Up to and including the line with "no default and", please reproduce the lines below exactly, beginning with the first.
==== Records for processing
-- ==== Sys2Proof/Config.lean ====
section
/-! DEFINITION. The configuration of an instance (spec/00_scope.md R5, 10_state R32): five parameters the spec leaves OPEN. -/
namespace Sys2Proof

/-- ETYPE_CODE: the 2-byte code of each recognised EtherType name (R5, 30_encoding R74). -/
structure EtypeCodes where
  ipv4 : Word
  ipv6 : Word
  arp  : Word
  deriving DecidableEq, Repr, Inhabited

/-- The configuration record of 10_state R32; constant for the life of an instance, an argument of every rule. -/
structure Config where
  /-- PREAMBLE, of length PRE_LEN >= 0. -/
  preamble   : List Byte
  /-- ETYPE_CODE. -/
  etypeCodes : EtypeCodes
  /-- ARP_HTYPE. -/
  arpHtype   : Word
  /-- ARP_PTYPE. -/
  arpPtype   : Word
  /-- PAYLOAD_MAX: the most payload bytes ETH and ICMPREQ accept. -/
  payloadMax : Nat
  deriving DecidableEq, Repr, Inhabited

/-- The configuration of the instance that comes out of reset. R5 leaves all of it OPEN, so it has no body here
and nothing can be proved about its values (DESIGN CHOICE, log 2: safe). -/
opaque Config.chip : Config

/-- R5's defaults and suggested preamble, "from general knowledge, not in source"; PAYLOAD_MAX has no default and
is an argument. The machine does not use it; it names the configurations of spec/95_test_vectors.md. -/
def Config.suggested (payloadMax : Nat) : Config where
  preamble   := [0x55, 0x55, 0x55, 0x55, 0x55, 0x55, 0x55, 0xD5]
  etypeCodes := { ipv4 := 0x0800, ipv6 := 0x86DD, arp := 0x0806 }
  arpHtype   := 0x0001
  arpPtype   := 0x0800
  payloadMax := payloadMax

end Sys2Proof
end

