-- ==== Sys2Proof/Machine/Operands.lean ====
section
/-! DEFINITION. Byte order and operand forms (spec/20_memory.md R42 to R44, spec/30_encoding.md R66, R74). -/
namespace Sys2Proof

/-- `u16(h, l)`: the word `h * 256 + l` (00_scope R8). -/
def u16 (h l : Byte) : Word := BitVec.ofNat 16 (h.toNat * 256 + l.toNat)

/-- `be16(w)`: the two bytes `[w[15:8], w[7:0]]`, most significant first (00_scope R8). -/
def be16 (w : Word) : List Byte := [w.extractLsb' 8 8, w.extractLsb' 0 8]

/-- `zeros(n)`: n bytes of 0x00 (00_scope R8). -/
def zeros (n : Nat) : List Byte := List.replicate n 0x00

/-- `MemRead(addr, n)`: n bytes of the descriptor from byte offset `addr` (00_scope R9, 20_memory R40). -/
def memRead (d : List Byte) (addr n : Nat) : List Byte := (d.drop addr).take n

/-- One byte of the descriptor. The decoder reads only offsets it has checked to lie inside (44_other_classes R181),
so the value past the end is never used. -/
def byteAt (d : List Byte) (addr : Nat) : Byte := d.getD addr 0

/-- `MemRead16(addr) = u16(D[addr], D[addr+1])`: operands are most significant byte first (20_memory R44). -/
def memRead16 (d : List Byte) (addr : Nat) : Word := u16 (byteAt d addr) (byteAt d (addr + 1))

/-- The 6-byte operand at `addr` (DMAC, SMAC, LMAC), in descriptor order (R66). -/
def macAt (d : List Byte) (addr : Nat) : Mac where
  b0 := byteAt d addr
  b1 := byteAt d (addr + 1)
  b2 := byteAt d (addr + 2)
  b3 := byteAt d (addr + 3)
  b4 := byteAt d (addr + 4)
  b5 := byteAt d (addr + 5)

/-- The 4-byte operand at `addr` (LIP, TIP), in descriptor order (R66). -/
def ipAt (d : List Byte) (addr : Nat) : Ip where
  b0 := byteAt d addr
  b1 := byteAt d (addr + 1)
  b2 := byteAt d (addr + 2)
  b3 := byteAt d (addr + 3)

/-- A MAC as the byte string it is (20_memory R43: "copied in the order given, first byte first"). -/
def Mac.bytes (m : Mac) : List Byte := [m.b0, m.b1, m.b2, m.b3, m.b4, m.b5]

/-- An IPv4 address as the byte string it is (20_memory R43). -/
def Ip.bytes (a : Ip) : List Byte := [a.b0, a.b1, a.b2, a.b3]

/-- ETSEL of a recognised name (30_encoding R63). -/
def EtherName.sel : EtherName → Byte
  | .ipv4 => 0x00
  | .ipv6 => 0x01
  | .arp  => 0x02

/-- The name an ETSEL selects; 0x03 to 0xFF are unrecognised (30_encoding R63, R69). -/
def EtherName.ofSel (sel : Byte) : Option EtherName :=
  if sel = 0x00 then some .ipv4
  else if sel = 0x01 then some .ipv6
  else if sel = 0x02 then some .arp
  else none

/-- `ETYPE_CODE[name]` (30_encoding R74). -/
def Config.etypeCode (cfg : Config) : EtherName → Word
  | .ipv4 => cfg.etypeCodes.ipv4
  | .ipv6 => cfg.etypeCodes.ipv6
  | .arp  => cfg.etypeCodes.arp

/-- PRE_LEN (00_scope R5). -/
def Config.preLen (cfg : Config) : Nat := cfg.preamble.length

/-- OUT_MAX, the largest output (00_scope R5, 10_state R20). -/
def Config.outMax (cfg : Config) : Nat :=
  max (max (cfg.preLen + 14 + cfg.payloadMax) (8 + cfg.payloadMax)) 28

/-- The capacity DBUF needs (10_state R31). -/
def Config.dbufCapacity (cfg : Config) : Nat := max (14 + cfg.payloadMax) 15

end Sys2Proof
end

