-- ==== Sys2Proof/Decode.lean ====
section
/-! DEFINITION. The total decoder of spec/30_encoding.md R67, then the encoder of R62 to R65, then the host's view of table words. -/
namespace Sys2Proof

/-- The opcode byte D[0] of each command (R60, R70). -/
def Opcode.byte : Opcode → Byte
  | .csum    => 0x01
  | .eth     => 0x02
  | .arpreq  => 0x03
  | .icmpreq => 0x04

/-- The command a first byte selects; 0x00 and 0x05 to 0xFF select none (R68). -/
def Opcode.ofByte (b : Byte) : Option Opcode :=
  if b = 0x01 then some .csum
  else if b = 0x02 then some .eth
  else if b = 0x03 then some .arpreq
  else if b = 0x04 then some .icmpreq
  else none

/-- F, the number of fixed operand bytes (R60). -/
def Opcode.fixedBytes : Opcode → Nat
  | .csum    => 0
  | .eth     => 13
  | .arpreq  => 14
  | .icmpreq => 4

/-- The commands whose payload PAYLOAD_MAX bounds (R60, R67 step 4). -/
def Opcode.bounded : Opcode → Bool
  | .csum    => false
  | .eth     => true
  | .arpreq  => false
  | .icmpreq => true

/-- P, the payload of a descriptor of command `op`: every byte after the fixed operands (R61, R67 step 4). -/
def payloadOf (op : Opcode) (d : List Byte) : List Byte := d.drop (1 + op.fixedBytes)

/-- Steps 5 and 6 of R67: the command of a descriptor whose lengths have been checked. -/
def decodeFields (op : Opcode) (d : List Byte) : Except ErrCode Instr :=
  match op with
  | .csum => .ok (.csum (payloadOf .csum d))
  | .eth =>
    match EtherName.ofSel (byteAt d 13) with
    | none => .error .errEtype
    | some name => .ok (.eth (macAt d 1) (macAt d 7) name (payloadOf .eth d))
  | .arpreq => .ok (.arpreq (macAt d 1) (ipAt d 7) (ipAt d 11))
  | .icmpreq => .ok (.icmpreq (memRead16 d 1) (memRead16 d 3) (payloadOf .icmpreq d))

/-- The decoder of R67: total, its tests in R67's order, the first that fails decides (R148). -/
def decode (cfg : Config) (d : List Byte) : Except ErrCode Instr :=
  match d with
  | [] => .error .errFormat                                                  -- step 1
  | first :: operands =>
    match Opcode.ofByte first with
    | none => .error .errOpcode                                              -- step 2
    | some op =>
      if operands.length < op.fixedBytes then .error .errFormat              -- step 3
      else if op = .arpreq ∧ 14 < operands.length then .error .errFormat
      else if op.bounded ∧ cfg.payloadMax < (payloadOf op d).length then
        .error .errLength                                                    -- step 4
      else decodeFields op d                                                 -- steps 5 and 6

/-! ### The encoder -/

/-- The descriptor of a command, from the layouts of R62 (CSUM), R63 (ETH), R64 (ARPREQ), R65 (ICMPREQ). -/
def encode : Instr → List Byte
  | .csum data => 0x01 :: data
  | .eth dmac smac name payload => 0x02 :: (dmac.bytes ++ smac.bytes ++ [name.sel] ++ payload)
  | .arpreq lmac lip tip => 0x03 :: (lmac.bytes ++ lip.bytes ++ tip.bytes)
  | .icmpreq id seqno payload => 0x04 :: (be16 id ++ be16 seqno ++ payload)

/-! ### Table words: a descriptor as one number, bit 0 the least significant bit of its first byte -/

/-- The first `n` bytes of a number, least significant first. -/
def bytesOf : Nat → Nat → List Byte
  | 0, _ => []
  | n + 1, w => BitVec.ofNat 8 w :: bytesOf n (w / 256)

/-- The shortest legal length of a descriptor that begins with this byte (R60); 1 for an illegal opcode. -/
def shortestLength (first : Byte) : Nat :=
  match Opcode.ofByte first with
  | none => 1
  | some op => 1 + op.fixedBytes

/-- Zero bytes up to the shortest legal length for the first byte. -/
def padToLegal : List Byte → List Byte
  | [] => []
  | first :: rest => first :: (rest ++ zeros (shortestLength first - (rest.length + 1)))

/-- The descriptor a table word stands for: its `nbits` bits as bytes, then operand bytes of zero up to the shortest
legal descriptor of its opcode (DESIGN CHOICE, log 11: a descriptor's end is marked by the transport, R61, and a
table word has no such mark). -/
def tableDescriptor (nbits w : Nat) : List Byte := padToLegal (bytesOf ((nbits + 7) / 8) (w % 2 ^ nbits))

/-- What the decoder reads from a table word (none where it rejects it), under the open configuration. -/
def decodeTableWord (nbits w : Nat) : Option Instr :=
  match decode Config.chip (tableDescriptor nbits w) with
  | .ok i => some i
  | .error _ => none

end Sys2Proof
end

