-- ==== Sys2Proof/Machine/Flags.lean ====
section
/-! DEFINITION. STATUS and its fields (spec/10_state.md R26, R27). -/
namespace Sys2Proof.Machine

/-- The number of each CODE (R27). -/
def Code.bits : Code → BitVec 4
  | .ok        => 0
  | .errEtype  => 1
  | .errOpcode => 2
  | .errFormat => 3
  | .errLength => 4

/-- The CODE with a given number; 5 to 15 are never produced (R27). -/
def Code.ofBits (b : BitVec 4) : Option Code :=
  if b = 0 then some .ok
  else if b = 1 then some .errEtype
  else if b = 2 then some .errOpcode
  else if b = 3 then some .errFormat
  else if b = 4 then some .errLength
  else none

/-- The CODE of an error (R149). -/
def codeOfErr : ErrCode → Code
  | .errEtype  => .errEtype
  | .errOpcode => .errOpcode
  | .errFormat => .errFormat
  | .errLength => .errLength

/-- STATUS put together from its fields: bits 7:6 zero, DONE 5, CV 4, CODE 3:0 (R26). -/
def statusWord (done cv : Bool) (code : Code) : BitVec 8 :=
  0#2 ++ BitVec.ofBool done ++ BitVec.ofBool cv ++ code.bits

/-- STATUS.CODE, bits 3:0. -/
def State.codeField (s : State) : BitVec 4 := s.status.extractLsb' 0 4

/-- STATUS.CODE as one of its five values. -/
def State.code (s : State) : Option Code := Code.ofBits s.codeField

/-- STATUS.CV, bit 4: RESULT holds a checksum of the last completed command. -/
def State.cv (s : State) : Bool := s.status.getLsbD 4

/-- STATUS.DONE, bit 5: a command has completed since reset. -/
def State.done (s : State) : Bool := s.status.getLsbD 5

/-- STATUS bits 7:6, reserved, read as 0. -/
def State.reservedField (s : State) : BitVec 2 := s.status.extractLsb' 6 2

end Sys2Proof.Machine
end

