-- ==== Sys2Proof/Laws/PerInstr.lean ====
section
/-! SUPPORT. What holds of every command as syntax, one lemma per constructor. -/
namespace Sys2Proof.Laws.EncodeShape

/-- The opcode of a command (spec/30_encoding.md R60). -/
def opcodeOf : Instr → Opcode
  | .csum _ => .csum
  | .eth _ _ _ _ => .eth
  | .arpreq _ _ _ => .arpreq
  | .icmpreq _ _ _ => .icmpreq

/-- The payload of a command (R60, R62 to R65). -/
def payload : Instr → List Byte
  | .csum data => data
  | .eth _ _ _ payload => payload
  | .arpreq _ _ _ => []
  | .icmpreq _ _ payload => payload

/-- R60: a descriptor is the opcode byte, F fixed operand bytes, and then the payload to its end. -/
def Statement (i : Instr) : Prop :=
  (encode i).head? = some (opcodeOf i).byte ∧
  (encode i).length = 1 + (opcodeOf i).fixedBytes + (payload i).length ∧
  payloadOf (opcodeOf i) (encode i) = payload i

theorem csum (data : List Byte) : Statement (.csum data) :=
  ⟨rfl, by simp [encode, opcodeOf, payload, Opcode.fixedBytes]; omega, rfl⟩

theorem eth (dmac smac : Mac) (name : EtherName) (p : List Byte) : Statement (.eth dmac smac name p) :=
  ⟨rfl, by simp [encode, opcodeOf, payload, Opcode.fixedBytes]; omega, rfl⟩

theorem arpreq (lmac : Mac) (lip tip : Ip) : Statement (.arpreq lmac lip tip) := ⟨rfl, rfl, rfl⟩

theorem icmpreq (id seqno : Word) (p : List Byte) : Statement (.icmpreq id seqno p) :=
  ⟨rfl, by simp [encode, opcodeOf, payload, Opcode.fixedBytes]; omega, rfl⟩

end Sys2Proof.Laws.EncodeShape
end

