/-! ### Decode after encode -/

/-- Steps 5 and 6 of R67 read each operand where R62 to R65 put it. -/
theorem decodeFields_encode (i : Instr) : decodeFields (opcodeOf i) (encode i) = .ok i := by
  cases i with
  | csum data => rfl
  | arpreq lmac lip tip => rfl
  | eth dmac smac name p =>
    have hsel : byteAt (encode (.eth dmac smac name p)) 13 = name.sel := rfl
    simp only [opcodeOf, decodeFields, hsel, EtherName.ofSel_sel]
    rfl
  | icmpreq id seqno p =>
    have hid : memRead16 (encode (.icmpreq id seqno p)) 1 = id := u16_be16 id
    have hseqno : memRead16 (encode (.icmpreq id seqno p)) 3 = seqno := u16_be16 seqno
    simp only [opcodeOf, decodeFields, hid, hseqno]
    rfl

theorem decode_encode {cfg : Config} {i : Instr} (h : i.wellFormed cfg = true) : decode cfg (encode i) = .ok i := by
  have hoperands : (encode i).tail.length = (opcodeOf i).fixedBytes + (Laws.EncodeShape.payload i).length := by
    rw [List.length_tail, length_encode]; omega
  have hlong : ¬ (opcodeOf i = .arpreq ∧ 14 < (encode i).tail.length) := by
    cases i <;> simp [opcodeOf, encode]
  rw [encode_eq_cons, decode_byte_cons, if_neg, if_neg, ← encode_eq_cons, decodeFields_encode]
  · rintro ⟨hbounded, hlt⟩
    have := payload_fits_of_wellFormed h hbounded
    omega
  · rw [not_or]
    exact ⟨by omega, hlong⟩

/-- Settles O6: the tests of R67 pass on an encoding, and every operand is read where it was written. -/
theorem decodeOfEncodeGivesTheCommandBack : Obligations.DecodeOfEncodeGivesTheCommandBack :=
  fun _ _ => decode_encode

/-! ### Encode after decode -/

/-- A descriptor of the right length is the encoding of the command that steps 5 and 6 of R67 read from it. -/
theorem encode_of_decodeFields {op : Opcode} {d : List Byte} {i : Instr} (hop : byteAt d 0 = op.byte)
    (hlong : op.fixedBytes < d.length) (harp : op = .arpreq → d.length = 15) (h : decodeFields op d = .ok i) :
    encode i = d := by
  have hwhole : op.byte :: d.drop 1 = d := by rw [← hop, cons_drop_succ (by omega), List.drop_zero]
  cases op with
  | csum => cases h; exact hwhole
  | eth =>
    have hlen : 13 < d.length := hlong
    simp only [decodeFields] at h
    split at h
    next => simp at h
    next name hsel =>
      cases h
      rw [encode, EtherName.sel_of_ofSel hsel, bytes_macAt (by omega), bytes_macAt (by omega)]
      simp only [List.append_assoc, List.singleton_append]
      rw [payloadOf, Opcode.fixedBytes, cons_drop_succ hlen, memRead_append_drop, memRead_append_drop]
      exact hwhole
  | arpreq =>
    have hlen : d.length = 15 := harp rfl
    cases h
    have hend : d.drop 15 = [] := List.drop_eq_nil_of_le hlen.le
    rw [encode, bytes_macAt (by omega), bytes_ipAt (by omega), bytes_ipAt (by omega), List.append_assoc,
      ← List.append_nil (memRead d 11 4), ← hend, memRead_append_drop, memRead_append_drop, memRead_append_drop]
    exact hwhole
  | icmpreq =>
    have hlen : 4 < d.length := hlong
    cases h
    rw [encode, be16_memRead16 (by omega), be16_memRead16 (by omega), List.append_assoc, payloadOf, Opcode.fixedBytes,
      memRead_append_drop, memRead_append_drop]
    exact hwhole

theorem encode_of_decode {cfg : Config} {d : List Byte} {i : Instr} (h : decode cfg d = .ok i) : encode i = d := by
  unfold decode at h
  split at h
  · simp at h
  rename_i first operands
  split at h
  · simp at h
  rename_i op hop
  split_ifs at h with hshort hlong hpayload
  refine encode_of_decodeFields (Opcode.byte_of_ofByte hop).symm ?_ ?_ h
  · rw [List.length_cons]; omega
  · rintro rfl
    simp only [true_and, Opcode.fixedBytes, List.length_cons] at hshort hlong ⊢
    omega

/-- Settles O7: the encoding puts the pieces that the decoder read back where they stood, and what the decoder accepts
has passed its payload test (`wellFormed_of_decode`). -/
theorem decodeAcceptsOnlyTheDescriptorOfTheCommand : Obligations.DecodeAcceptsOnlyTheDescriptorOfTheCommand :=
  fun _ _ _ h => ⟨encode_of_decode h, wellFormed_of_decode h⟩

/-! ### Written-out descriptors, and the capacity of DBUF -/

/-- Settles O8: each descriptor is the encoding of its command, whose payload has at most four bytes; the table words
are evaluated. -/
theorem writtenOutDescriptorsDecode : Obligations.WrittenOutDescriptorsDecode := by
  intro cfg hmax
  refine ⟨decode_csum cfg _, ?_, ?_, ?_, by decide, by decide⟩
  · exact decode_encode (i := .eth ⟨0xFF, 0xFF, 0xFF, 0xFF, 0xFF, 0xFF⟩ ⟨0xAA, 0xBB, 0xCC, 0xDD, 0xEE, 0xFF⟩ .arp [])
      (by simp [Instr.wellFormed])
  · exact decode_encode (i := .arpreq ⟨0xAA, 0xBB, 0xCC, 0xDD, 0xEE, 0xFF⟩ ⟨10, 0, 0, 1⟩ ⟨10, 0, 0, 2⟩) rfl
  · exact decode_encode (i := .icmpreq 1 1 [0x70, 0x69, 0x6E, 0x67]) (by simpa [Instr.wellFormed] using hmax)
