-- ==== Sys2Proof/Machine/Step.lean ====
section
/-! DEFINITION. One step of the machine, and the place of its next instruction. The work is in Machine/Fetch.lean. -/

namespace Sys2Proof.Machine

def step (s : State) : Host.Outcome State Fault Refusal := stepMachine s

/-- The state whose next step runs the instruction of `nbits` table bits `w` (log 12). -/
def State.withFetchWord (s : State) (nbits w : Nat) : State := placeFetched (fetchedOfTable nbits w) s

end Sys2Proof.Machine
end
========
## [Answer to this exercise]
-- ==== Sys2Proof/Config.lean ====
section
/-! DEFINITION. The configuration of an instance (spec/00_scope.md R5, 10_state R32): five parameters the spec leaves OPEN. -/
namespace Sys2Proof

/-- ETYPE_CODE: the 2-byte code of each recognised EtherType name (R5, 30_encoding R74). -/
structure EtypeCodes where
  ipv4 : Word
  ipv6 : Word
  arp  : Word
  deriving DecidableEq, Repr, Inhabited

/-- The configuration record of 10_state R32; constant for the life of an instance, an argument of every rule. -/
structure Config where
  /-- PREAMBLE, of length PRE_LEN >= 0. -/
  preamble   : List Byte
  /-- ETYPE_CODE. -/
  etypeCodes : EtypeCodes
  /-- ARP_HTYPE. -/
  arpHtype   : Word
  /-- ARP_PTYPE. -/
  arpPtype   : Word
  /-- PAYLOAD_MAX: the most payload bytes ETH and ICMPREQ accept. -/
  payloadMax : Nat
  deriving DecidableEq, Repr, Inhabited

/-- The configuration of the instance that comes out of reset. R5 leaves all of it OPEN, so it has no body here
and nothing can be proved about its values (DESIGN CHOICE, log 2: safe). -/
opaque Config.chip : Config

/-- R5's defaults and suggested preamble, "from general knowledge, not in source"; PAYLOAD_MAX has no default and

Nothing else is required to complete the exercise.